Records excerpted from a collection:
-- ==== Sys2Proof/Machine/Links.lean ====
section
/-!
DEFINITION. Vievo ports and links: training, discovery, keys, the link layer, fabric clocks (R391–R398, R420, R434, R473).
-/
namespace Sys2Proof.Machine

/-- The hub a port belongs to (Table 16-1). -/
def portHub (port : Nat) : Nat := port / 16

/-- A port may leave DOWN (R396, R434, R473): the fabric runs, its hub's clock has been present for 10 ms, no fence holds it idle, and 10 ms have
passed since it went DOWN. -/
def State.mayTrain (port : Nat) (s : State) : Bool :=
  let x := s.vievo port
  s.fabricUp && s.pins.fabClk.getLsbD (portHub port) && !x.idled && decide (x.since + 10000000 ≤ s.clock)

/-- A port goes DOWN: what was in its replay buffer is lost (R394), and what discovery found is forgotten. -/
def State.linkDown (port : Nat) (s : State) : State :=
  s.updVievo port fun x => {
    x with
    state := .down, heldReason := 0, since := s.clock, lanes := 0, marginal := false, partner := none, partnerSerial := 0, partnerBuild := 0
    hello := false, identity := [], said := [], heard := [], kex := false, kexIn := [], kexOut := none, transcript := [], txKey := [], rxKey := []
    replay := [], awaiting := false, replays := 0, arrived := [], owed := [0, 0, 0, 0, 0, 0, 0, 0]
    credits := [2048, 4096, 4096, 4096, 4096, 4096, 4096, 0] }

/-- A discovery message (Table 16-20). -/
def discoveryMessage (kind part : Nat) (body : Bytes) : Bytes :=
  leBytes 1 kind ++ leBytes 1 part ++ zeros 2 ++ leBytes 4 body.length ++ body

/-- The HELLO of a port (Table 16-21). -/
def State.helloBody (port : Nat) (s : State) : Bytes :=
  leBytes 8 Config.serial.toNat ++ leBytes 2 s.nodeId ++ leBytes 1 (flag s.fabric.route.isSome) ++ leBytes 1 port ++
    leBytes 4 Config.flaumBuild.toNat ++ zeros 16

/-- Send a link-local discovery message: in DISCOVERY frames, or on a live link in packets of class 0, which go ahead of what is queued
(R393, R398, R410). -/
def State.sendLink (port kind part : Nat) (body : Bytes) (s : State) : State :=
  let b := discoveryMessage kind part body
  let live := portOpen (s.vievo port)
  let dst := (s.vievo port).partner.getD 0
  let id := s.fabric.nextMsg.getD (dst * 8) 0
  let p : FabPacket := {
    type := 1, cls := 0, hops := 16, dst := dst, src := s.nodeId, pkey := 0, first := true, last := false, module := true, tenant := 0
    msgId := id, offset := 0, msgLen := b.length, payload := [] }
  let s := { s with fabric.nextMsg := s.fabric.nextMsg.put (dst * 8) ((id + 1) % 2 ^ 32) }
  (messagePackets p (b.length / 4096 + 1) 0 b).foldl (fun s p =>
    if live then s.sendFrame port 1 0 (packetBytes p) else s.emit (.frame port 0 3 false (discoveryFrame (packetBytes p))))
    (s.emit (.link port 1 b))

/-- The HELLO and IDENTITY messages of a port, in the order they are sent (R397): kind, part and body. -/
def State.identityMessages (port : Nat) (s : State) : List (Nat × Nat × Bytes) :=
  (1, 0, s.helloBody port) :: [0, 1, 2].map fun part => (2, part, Config.certificate part)

/-- Send HELLO and the three IDENTITY messages (R397). -/
def State.sendIdentity (port : Nat) (s : State) : State :=
  let l := s.identityMessages port
  let s := l.foldl (fun s m => s.sendLink port m.1 m.2.1 m.2.2) s
  s.updVievo port fun x => { x with sentAt := s.clock, said := l.flatMap fun m => discoveryMessage m.1 m.2.1 m.2.2 }

/-! ### Link keys (R398) -/

/-- The body of the KEX of an encapsulation (Table 16-21). -/
def kexBody (n : Nat) : Bytes := Config.encapsulation n ++ zeros 7

/-- What two ends contribute, the end with the lower serial first. -/
def lowFirst (x : Port) (own other : Bytes) : Bytes := if Config.serial.toNat < x.partnerSerial then own ++ other else other ++ own

/-- TH (R398, R420): over both ends' HELLO and certificate messages; at a rekey over the previous TH and both KEX messages. -/
def Port.newTranscript (x : Port) (draw : Nat) : Bytes :=
  Config.sha384 (if x.state == .keying then lowFirst x x.said x.heard
    else x.transcript ++ lowFirst x (discoveryMessage 3 0 (kexBody draw)) x.kexIn)

/-- LS (R398): ss_lo comes from the encapsulation to the end with the lower serial, that is, the one which the other end made. -/
def Port.linkSecret (x : Port) (draw : Nat) : Bytes :=
  Config.hkdfExtract (ascii "TRB-SN4 link") (lowFirst x (hybridSecret (slice x.kexIn 8 1665)) (ownSecret draw) ++ x.newTranscript draw)

/-- The key of the direction in which the module of a serial sends: 32 bytes of key, 4 of salt (R398). -/
def linkKey (ls : Bytes) (sender : Nat) : Bytes := Config.hkdfExpand ls (ascii "TRB-SN4 link tx" ++ leBytes 8 sender) 36

/-- CONFIRM of a sender (Table 16-21). -/
def linkConfirm (ls th : Bytes) (sender : Nat) : Bytes :=
  Config.hmac (Config.hkdfExpand ls (ascii "TRB-SN4 link confirm" ++ leBytes 8 sender) 48) th

/-- Send KEX (R398): of a new encapsulation, or again of the one of the exchange in progress. -/
def State.sendKex (port : Nat) (s : State) : State :=
  let (n, s) := match (s.vievo port).kexOut with
    | some n => (n, s)
    | none => s.draw
  let s := s.sendLink port 3 0 (kexBody n)
  s.updVievo port fun x => { x with sentAt := s.clock, kexOut := some n }

/-- Send KEX_CONFIRM (R420): both encapsulations of the exchange are there. -/
def State.sendConfirm (port : Nat) (s : State) : State :=
  let x := s.vievo port
  let n := x.kexOut.getD 0
  s.sendLink port 4 0 (linkConfirm (x.linkSecret n) (x.newTranscript n) Config.serial.toNat)

/-- Begin discovery on a trained port (R396, R397). -/
def State.beginDiscovery (port : Nat) (s : State) : State :=
  let s := s.updVievo port fun x => {
    x with
    state := .discoveryOnly, heldReason := 0, since := s.clock, partner := none, partnerSerial := 0, partnerBuild := 0
    hello := false, identity := [], heard := [], kex := false, kexIn := [], kexOut := none }
  s.sendIdentity port

/-- A port is HELD with a reason of Table 16-16. -/
def State.holdPort (port reason : Nat) (s : State) : State :=
  s.updVievo port fun x => { x with state := .held, heldReason := reason, since := s.clock, kex := false, kexIn := [], kexOut := none }

/-- The reason the route image gives for holding a port: 1 DISABLED, 2 MISCABLED, 3 BUILD (R397, Table 16-4). -/
def State.routeHolds (port : Nat) (s : State) : Option Nat :=
  match s.fabric.route with
  | none => none
  | some r =>
    let e := field r (0x20 + 4 * port) 4
    let x := s.vievo port
    if !bit e 17 then some 1
    else if bit e 16 && x.partner != some (bits e 0 15) then some 2
    else if bit (field r 6 2) 1 && decide (x.partnerBuild < field r 0x14 4) then some 3
    else none

/-- The lanes a port runs with (R392): all eight, the group of four that trained, or none. -/
def lanesUsed (l : BitVec 8) : Nat :=
  if l = 0xFF then 0xFF else if l &&& 0x0F = 0x0F then 0x0F else if l &&& 0xF0 = 0xF0 then 0xF0 else 0

/-- PORT_TRAINING (R392, R396): `lanes` are those that trained. -/
def execPortTraining (port : Fin 32) (lanes : BitVec 8) (s : State) : Host.Outcome State Fault Refusal :=
  let x := s.vievo port
  .next (if (x.state == .down || x.state == .training) && s.mayTrain port then
    let l := lanesUsed lanes
    if l = 0 then s.linkDown port
    else (s.updVievo port fun x => { x with lanes := l }).beginDiscovery port
  else s)

/-- PORT_RETRAIN_TIMER (R396): a DOWN port trains again. -/
def execPortRetrainTimer (port : Fin 32) (s : State) : Host.Outcome State Fault Refusal :=
  .next (if (s.vievo port).state == .down && s.mayTrain port then s.updVievo port fun x => { x with state := .training } else s)

/-- HELD_RETRY_TIMER (R397, R406): after 10 s. -/
def execHeldRetryTimer (port : Fin 32) (s : State) : Host.Outcome State Fault Refusal :=
  let x := s.vievo port
  .next (if x.state == .held && s.fabricUp && decide (x.since + 10000000000 ≤ s.clock) then s.beginDiscovery port else s)

/-- PORT_LANE_LOSS (R396): from any state to DOWN. -/
def execPortLaneLoss (port : Fin 32) (s : State) : Host.Outcome State Fault Refusal :=
  .next (if (s.vievo port).state == .down then s else s.linkDown port)

/-- A discovery message's head and length hold (R406, Table 16-20). -/
def discoveryFaultless (b : Bytes) : Bool := 8 ≤ b.length && zeroField b 2 2 && field b 4 4 == b.length - 8

/-- HELLO (R397). -/
def execHello (s : State) : Host.Outcome State Fault Refusal :=
  .next (match s.takeMessage 0x01 [1] with
    | none => s
    | some (x, s) =>
      let b := x.body.drop 8
      let f := field b 10 1
      s.wellFormed x (discoveryFaultless x.body && field x.body 1 1 == 0 && b.length == 32 && decide (f < 4) && zeroField b 16 16) (fun s =>
        if (s.vievo x.port).state != .discoveryOnly then s
        else s.updVievo x.port fun y => { y with
          hello := true, heard := if y.hello then y.heard else y.heard ++ x.body, partnerSerial := field b 0 8, partner := if bit f 0 then some (field b 8 2) else none, partnerBuild := field b 12 4 }))
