-- ==== Sys2Proof/Machine/Text.lean ====
section
/-!
DEFINITION. UTF-8, vocabularies, segmentation, detokenisation and grammars (R304, R305, R308–R314, R317–R322).
-/
namespace Sys2Proof.Machine

/-! ### UTF-8 (R308) -/

/-- What a lead byte starts: the length of the sequence and the range of its second byte. -/
def utf8Lead (b : Nat) : Option (Nat × Nat × Nat) :=
  if b < 0x80 then some (1, 0, 0)
  else if b < 0xC2 then none
  else if b < 0xE0 then some (2, 0x80, 0xBF)
  else if b == 0xE0 then some (3, 0xA0, 0xBF)
  else if b == 0xED then some (3, 0x80, 0x9F)
  else if b < 0xF0 then some (3, 0x80, 0xBF)
  else if b == 0xF0 then some (4, 0x90, 0xBF)
  else if b < 0xF4 then some (4, 0x80, 0xBF)
  else if b == 0xF4 then some (4, 0x80, 0x8F)
  else none

/-- The continuation bytes that follow well-formed, at most `n` of them, the first in [lo, hi]. -/
def utf8Tail : Nat → Nat → Nat → Bytes → Bytes
  | 0, _, _, _ => []
  | _, _, _, [] => []
  | n + 1, lo, hi, b :: t => if lo ≤ b.toNat && b.toNat ≤ hi then b :: utf8Tail n 0x80 0xBF t else []

/-- What one character takes from a byte string. -/
inductive Utf8Step where
  /-- a code point of `n` bytes -/
  | char (c n : Nat)
  /-- an ill-formed maximal subpart of `n` bytes -/
  | bad (n : Nat)
  /-- the bytes end inside a sequence that is well-formed so far -/
  | short
  deriving DecidableEq, Repr

/-- The first character of a byte string that is not empty. -/
def utf8Step (b : Bytes) : Utf8Step :=
  match b with
  | [] => .short
  | h :: t =>
    match utf8Lead h.toNat with
    | none => .bad 1
    | some (n, lo, hi) =>
      let c := utf8Tail (n - 1) lo hi t
      if c.length = n - 1 then
        .char (c.foldl (fun v x => v * 64 + x.toNat % 64)
          (if n == 1 then h.toNat else if n == 2 then h.toNat % 32 else if n == 3 then h.toNat % 16 else h.toNat % 8)) n
      else if c.length = t.length then .short
      else .bad (c.length + 1)

/-- U+FFFD -/
def replacement : Nat := 0xFFFD

/-- Text decoded and repaired: its code points, the replacements made, and the incomplete sequence it ends in. -/
structure Decoded where
  chars : List Nat
  replaced : Nat
  tail : Bytes
  deriving DecidableEq, Repr

/-- Decode, from a list of characters in reverse; `mark` stands for a replaced subpart. -/
def utf8From (mark : Nat) : Nat → Bytes → List Nat → Nat → Decoded
  | 0, b, acc, r => ⟨acc.reverse, r, b⟩
  | n + 1, b, acc, r =>
    if b.isEmpty then ⟨acc.reverse, r, []⟩
    else match utf8Step b with
      | .char c k => utf8From mark n (b.drop k) (c :: acc) r
      | .bad k => utf8From mark n (b.drop k) (mark :: acc) (r + 1)
      | .short => ⟨acc.reverse, r, b⟩

/-- Decode a byte string that may go on. -/
def utf8Decode (b : Bytes) : Decoded := utf8From replacement (b.length + 1) b [] 0

/-- Decode a whole text: an incomplete end is ill-formed (R312). -/
def utf8Whole (b : Bytes) : List Nat × Nat :=
  let d := utf8Decode b
  if d.tail.isEmpty then (d.chars, d.replaced) else (d.chars ++ [replacement], d.replaced + 1)

/-- A byte string is valid UTF-8. -/
def utf8Valid (b : Bytes) : Bool := let d := utf8Decode b; d.replaced == 0 && d.tail.isEmpty

/-- The bytes of a code point. -/
def utf8Encode (c : Nat) : Bytes :=
  let t (k : Nat) : Byte := BitVec.ofNat 8 (0x80 + c / 64 ^ k % 64)
  if c < 0x80 then [BitVec.ofNat 8 c]
  else if c < 0x800 then [BitVec.ofNat 8 (0xC0 + c / 64), t 0]
  else if c < 0x10000 then [BitVec.ofNat 8 (0xE0 + c / 4096), t 1, t 0]
  else [BitVec.ofNat 8 (0xF0 + c / 262144), t 2, t 1, t 0]

/-- The bytes of a text. -/
def utf8Bytes (l : List Nat) : Bytes := l.flatMap utf8Encode

/-- White_Space of Unicode 15.1.0. PRESUMED: the property's members, from the standard. -/
def whiteSpace (c : Nat) : Bool :=
  (9 ≤ c && c ≤ 13) || c == 0x20 || c == 0x85 || c == 0xA0 || c == 0x1680 || (0x2000 ≤ c && c ≤ 0x200A) || c == 0x2028 ||
    c == 0x2029 || c == 0x202F || c == 0x205F || c == 0x3000

/-- A Unicode scalar value. -/
def scalarValue (c : Nat) : Bool := c < 0x110000 && !(0xD800 ≤ c && c < 0xE000)

/-! ### Vocabularies (Tables 12-1, 12-2) -/

/-- VIMG.FLAGS bit `i`: 0 BYTE_FALLBACK, 1 PREFIX_SPACE, 2 COLLAPSE, 3 CASE_FOLD. -/
def vocabFlag (b : Bytes) (i : Nat) : Bool := bit (field b 6 2) i
/-- VIMG.PIECES -/
def vocabPieces (b : Bytes) : Nat := field b 0x0C 4
/-- Where piece record `i` lies. -/
def pieceAt (b : Bytes) (i : Nat) : Nat := field b 0x10 4 + 16 * i
/-- PC.KIND -/
def pieceKind (b : Bytes) (i : Nat) : Nat := field b (pieceAt b i + 5) 1
/-- A piece's bytes in the pool. -/
def pieceBytes (b : Bytes) (i : Nat) : Bytes := slice b (field b 0x14 4 + field b (pieceAt b i) 4) (field b (pieceAt b i + 4) 1)
/-- PC.SCORE -/
def pieceScore (b : Bytes) (i : Nat) : Word := BitVec.ofNat 32 (field b (pieceAt b i + 8) 4)
/-- VIMG.SPACE_MARK -/
def spaceMark (b : Bytes) : Nat := field b 0x24 4
/-- VIMG.MAX_SPAN -/
def maxSpan (b : Bytes) : Nat := field b 0x2A 2
/-- The piece of a kind with these bytes. -/
def findPiece (b : Bytes) (kind : Nat) (s : Bytes) : Option Nat :=
  (List.range (vocabPieces b)).find? fun i => pieceKind b i == kind && pieceBytes b i == s

/-- The checks of BEGIN on a vocabulary header (R305, Table 12-1). -/
def vocabHeaderChecks (b : Bytes) (total : Nat) : List (Nat × Bool) :=
  [(0x00, field b 0 4 == 0x474D4956), (0x04, field b 4 2 == 1), (0x06, decide (field b 6 2 < 16)),
   (0x08, field b 8 4 == total && 128 ≤ total && decide (total ≤ 33554432)),
   (0x0C, 256 ≤ vocabPieces b && vocabPieces b ≤ 262144), (0x18, decide (field b 0x18 4 ≤ 16777216)),
   (0x20, f32Finite (BitVec.ofNat 32 (field b 0x20 4))),
   (0x24, spaceMark b == 0x20 || (scalarValue (spaceMark b) && !whiteSpace (spaceMark b))), (0x28, decide (field b 0x28 1 ≤ 2)),
   (0x29, zeroField b 0x29 1), (0x2A, 64 ≤ maxSpan b && maxSpan b ≤ 1024), (0x2C, zeroField b 0x2C 36)]

/-- The checks of one piece record. -/
def pieceChecks (b : Bytes) (i : Nat) : List (Nat × Bool) :=
  let o := pieceAt b i
  let n := field b (o + 4) 1
  [(o, decide (field b o 4 + n ≤ field b 0x18 4) &&
      (pieceKind b i != 0 || (utf8Valid (pieceBytes b i) &&
        (List.range i).all fun j => pieceKind b j != 0 || pieceBytes b j != pieceBytes b i))),
   (o + 4, 1 ≤ n && n ≤ 64 && (pieceKind b i != 1 || n == 1)), (o + 5, decide (pieceKind b i ≤ 2)), (o + 6, zeroField b (o + 6) 2),
   (o + 8, f32Finite (pieceScore b i)), (o + 0xC, zeroField b (o + 0xC) 4)]

/-- The first fault of a whole vocabulary image, from its start (R305). -/
def vocabFault (digestOk : Bool) (b : Bytes) : Option Nat :=
  let n := vocabPieces b
  let bytes := (List.range n).filter fun i => pieceKind b i == 1
  let inside (o k : Nat) : Bool := 128 ≤ o && decide (o + k ≤ b.length)
  match firstFault (vocabHeaderChecks b b.length ++ [(0x10, inside (field b 0x10 4) (16 * n)),
      (0x14, inside (field b 0x14 4) (field b 0x18 4)), (0x50, digestOk)]) with
  | some o => some o
  | none =>
    firstFault (((List.range n).flatMap (pieceChecks b)) ++
      [(0x06, if vocabFlag b 0 then bytes.length == 256 && (List.range 256).all fun v => bytes.any fun i => pieceBytes b i == [BitVec.ofNat 8 v]
          else bytes.isEmpty),
       (0x1C, if vocabFlag b 0 then field b 0x1C 4 == 0xFFFFFFFF else decide (field b 0x1C 4 < n) && pieceKind b (field b 0x1C 4) == 2)])

/-! ### From text to tokens (R309–R311) -/

/-- Runs of white space become one U+0020. -/
def collapseSpaces : Bool → List Nat → List Nat
  | _, [] => []
  | prev, c :: t => if whiteSpace c then (if prev then collapseSpaces true t else 0x20 :: collapseSpaces true t) else c :: collapseSpaces false t

/-- Split at a boundary before each white space character. -/
def splitSpans (l : List Nat) : List (List Nat) :=
  (l.foldl (fun acc c =>
    match acc with
    | [] => [[c]]
    | s :: r => if whiteSpace c then [c] :: s :: r else (s ++ [c]) :: r) ([] : List (List Nat))).reverse

/-- Cut a span into pieces of at most `n` bytes, each as long as whole characters allow (R310). -/
def cutSpan (n : Nat) (s : List Nat) : List (List Nat) :=
  (s.foldl (fun acc c =>
    match acc with
    | [] => [[c]]
    | p :: r => if n < (utf8Bytes (p ++ [c])).length then [c] :: p :: r else (p ++ [c]) :: r) ([] : List (List Nat))).reverse

/-- The spans of a text, cut (R309 steps 1 and 2, R310). -/
def textSpans (v : Bytes) (l : List Nat) : List (List Nat) :=
  (splitSpans (if vocabFlag v 2 then collapseSpaces false l else l)).flatMap (cutSpan (maxSpan v))

/-- A span after steps 3 to 6 of R309. -/
def spanText (v : Bytes) (mark : Bool) (s : List Nat) : List Nat :=
  let s := if field v 0x28 1 == 0 then s else Config.unicodeNormal (field v 0x28 1) s
  let s := if vocabFlag v 3 then s.map Config.unicodeLower else s
  let s := s.map fun c => if c == 0x20 then spaceMark v else c
  if mark then spaceMark v :: s else s

/-- The edge of R311 from character i to the end of `w`, the characters between: its tokens and score. -/
def spanEdge (v : Bytes) (w : List Nat) : Option (List Nat × Word) :=
  match findPiece v 0 (utf8Bytes w) with
  | some p => some ([p], pieceScore v p)
  | none =>
    match w with
    | [c] =>
      if vocabFlag v 0 then
        let ps := (utf8Encode c).map fun b => (findPiece v 1 [b]).getD 0
        some (ps, f32Sum (ps.map (pieceScore v)))
      else some ([field v 0x1C 4], BitVec.ofNat 32 (field v 0x20 4))
    | _ => none

/-- best[j] from the best of the boundaries before it, longest edge first (R311). -/
def bestAt (v : Bytes) (s : List Nat) (best : List (Word × List Nat)) (j : Nat) : Word × List Nat :=
  (List.range j).foldl (fun a i =>
    match spanEdge v ((s.take j).drop i), best[i]? with
    | some (ts, sc), some (b, l) =>
      let x := f32Add b sc
      if f32Lt a.1 x then (x, l ++ ts) else a
    | _, _ => a) (0xFF800000#32, [])

/-- The tokens of a span along its most probable path (R311). -/
def segment (v : Bytes) (s : List Nat) : List Nat :=
  (((List.range s.length).foldl (fun best k => best ++ [bestAt v s best (k + 1)]) [(f32Zero, [])]).getLastD (f32Zero, [])).2

/-- The tokens of spans; `first` says that the first begins a text and may take the prefix space. -/
def spansTokens (v : Bytes) (first : Bool) (l : List (List Nat)) : List Nat :=
  (l.mapIdx fun i s => segment v (spanText v (first && i == 0 && vocabFlag v 1 && !(s.head?.any whiteSpace)) s)).flatten

/-- The tokens of a whole text, and the replacements made (R308–R312). -/
def tokenise (v : Bytes) (text : Bytes) : List Nat × Nat :=
  let d := utf8Whole text
  (spansTokens v true (textSpans v d.1), d.2)

/-! ### From tokens to text (R314) -/

/-- A token's bytes. -/
def tokenBytes (v : Bytes) (t : Nat) : Bytes :=
  if vocabPieces v ≤ t then []
  else match pieceKind v t with
    | 0 => utf8Bytes ((utf8Decode (pieceBytes v t)).chars.map fun c => if c == spaceMark v then 0x20 else c)
    | 1 => pieceBytes v t
    | _ => []

/-! ### Stop strings (R317, R318) -/

/-- `a` ends with `b`. -/
def endsWith (a b : Bytes) : Bool := b.length ≤ a.length && a.drop (a.length - b.length) == b

/-- The first character at which a stop string ends: how many characters are out then, and where the longest such string begins, in bytes. -/
def stopAt (stops : List Bytes) : Bytes → Nat → List Nat → Option (Nat × Nat)
  | _, _, [] => none
  | out, n, c :: t =>
    let out := out ++ utf8Encode c
    let ends := (stops.filter (endsWith out)).map List.length
    if ends.isEmpty then stopAt stops out (n + 1) t else some (n + 1, out.length - ends.foldl max 0)

/-- The longest suffix of a text that is a proper prefix of a stop string, in bytes (R318). -/
def stopHold (stops : List Bytes) (text : Bytes) : Nat :=
  (stops.flatMap fun s => (List.range s.length).filter fun k => endsWith text (s.take k)).foldl max 0

/-! ### Grammars (R320, R321) -/

/-- GIMG.STATES -/
def grammarStates (b : Bytes) : Nat := field b 0x0C 4
/-- GIMG.CLASSES -/
def grammarClasses (b : Bytes) : Nat := field b 6 1
/-- A transition: NEXT, RET and ACTION (Table 12-7). -/
def grammarEntry (b : Bytes) (i : Nat) : Nat × Nat × Nat :=
  let o := field b 0x18 4 + 8 * i
  (field b o 2, field b (o + 2) 2, field b (o + 4) 1)

/-- The checks of BEGIN on a grammar header (Table 12-6). -/
def grammarHeaderChecks (b : Bytes) (total : Nat) : List (Nat × Bool) :=
  [(0x00, field b 0 4 == 0x474D4947), (0x04, field b 4 2 == 1), (0x06, 1 ≤ grammarClasses b && grammarClasses b ≤ 64),
   (0x07, zeroField b 7 1), (0x08, field b 8 4 == total && decide (96 ≤ total)),
   (0x0C, 1 ≤ grammarStates b && grammarStates b ≤ 65536 && decide (grammarStates b * grammarClasses b ≤ 4194304)),
   (0x10, decide (field b 0x10 2 < grammarStates b)), (0x12, decide (field b 0x12 2 ≤ 1024)), (0x20, zeroField b 0x20 16)]

/-- The first fault of a whole grammar image, from its start (R320). -/
def grammarFault (digestOk : Bool) (b : Bytes) : Option Nat :=
  let n := grammarStates b * grammarClasses b
  let inside (o k : Nat) : Bool := 96 ≤ o && decide (o + k ≤ b.length)
  match firstFault (grammarHeaderChecks b b.length ++ [(0x14, inside (field b 0x14 4) 256), (0x18, inside (field b 0x18 4) (8 * n)),
      (0x1C, inside (field b 0x1C 4) ((grammarStates b + 7) / 8)), (0x30, digestOk)]) with
  | some o => some o
  | none =>
    let cls := (List.range 256).map fun i => (field b 0x14 4 + i, decide (field b (field b 0x14 4 + i) 1 < grammarClasses b))
    let ents := (List.range n).flatMap fun i =>
      let o := field b 0x18 4 + 8 * i
      let (nx, rt, ac) := grammarEntry b i
      [(o, decide (nx < grammarStates b) && ((ac == 1 || ac == 2) || nx == 0)),
       (o + 2, decide (rt < grammarStates b) && (ac == 2 || rt == 0)), (o + 4, decide (ac ≤ 3)), (o + 5, zeroField b (o + 5) 3)]
    firstFault (cls ++ ents)

/-- A configuration of the automaton: state and stack. -/
abbrev GrammarConf := Nat × List Nat

/-- Feed one byte: none where it is dead (R321). -/
def feedByte (b : Bytes) (c : GrammarConf) (x : Byte) : Option GrammarConf :=
  let cls := field b (field b 0x14 4 + x.toNat) 1
  match grammarEntry b (c.1 * grammarClasses b + cls) with
  | (nx, _, 1) => some (nx, c.2)
  | (nx, rt, 2) => if field b 0x12 2 ≤ c.2.length then none else some (nx, rt :: c.2)
  | (_, _, 3) => match c.2 with | [] => none | r :: t => some (r, t)
  | _ => none

/-- Feed a string. -/
def feedBytes (b : Bytes) : GrammarConf → Bytes → Option GrammarConf
  | c, [] => some c
  | c, x :: t => match feedByte b c x with | some d => feedBytes b d t | none => none

/-- The configuration is accepting with an empty stack. -/
def grammarAccepts (b : Bytes) (c : GrammarConf) : Bool := c.2.isEmpty && bit (field b (field b 0x1C 4 + c.1 / 8) 1) (c.1 % 8)

/-- A grammar allows a token in a configuration (R321). -/
def grammarAllows (g v : Bytes) (eos : Nat) (c : GrammarConf) (t : Nat) : Bool :=
  if t == eos then grammarAccepts g c
  else decide (t < vocabPieces v) && pieceKind v t != 2 && (feedBytes g c (tokenBytes v t)).isSome

/-- The configuration after a chosen token. -/
def grammarStep (g v : Bytes) (c : GrammarConf) (t : Nat) : GrammarConf := (feedBytes g c (tokenBytes v t)).getD c

end Sys2Proof.Machine
end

Task instructions: Where a line in the records above contains "exchange", include it in the count, and give only that number.

Output of the task: 2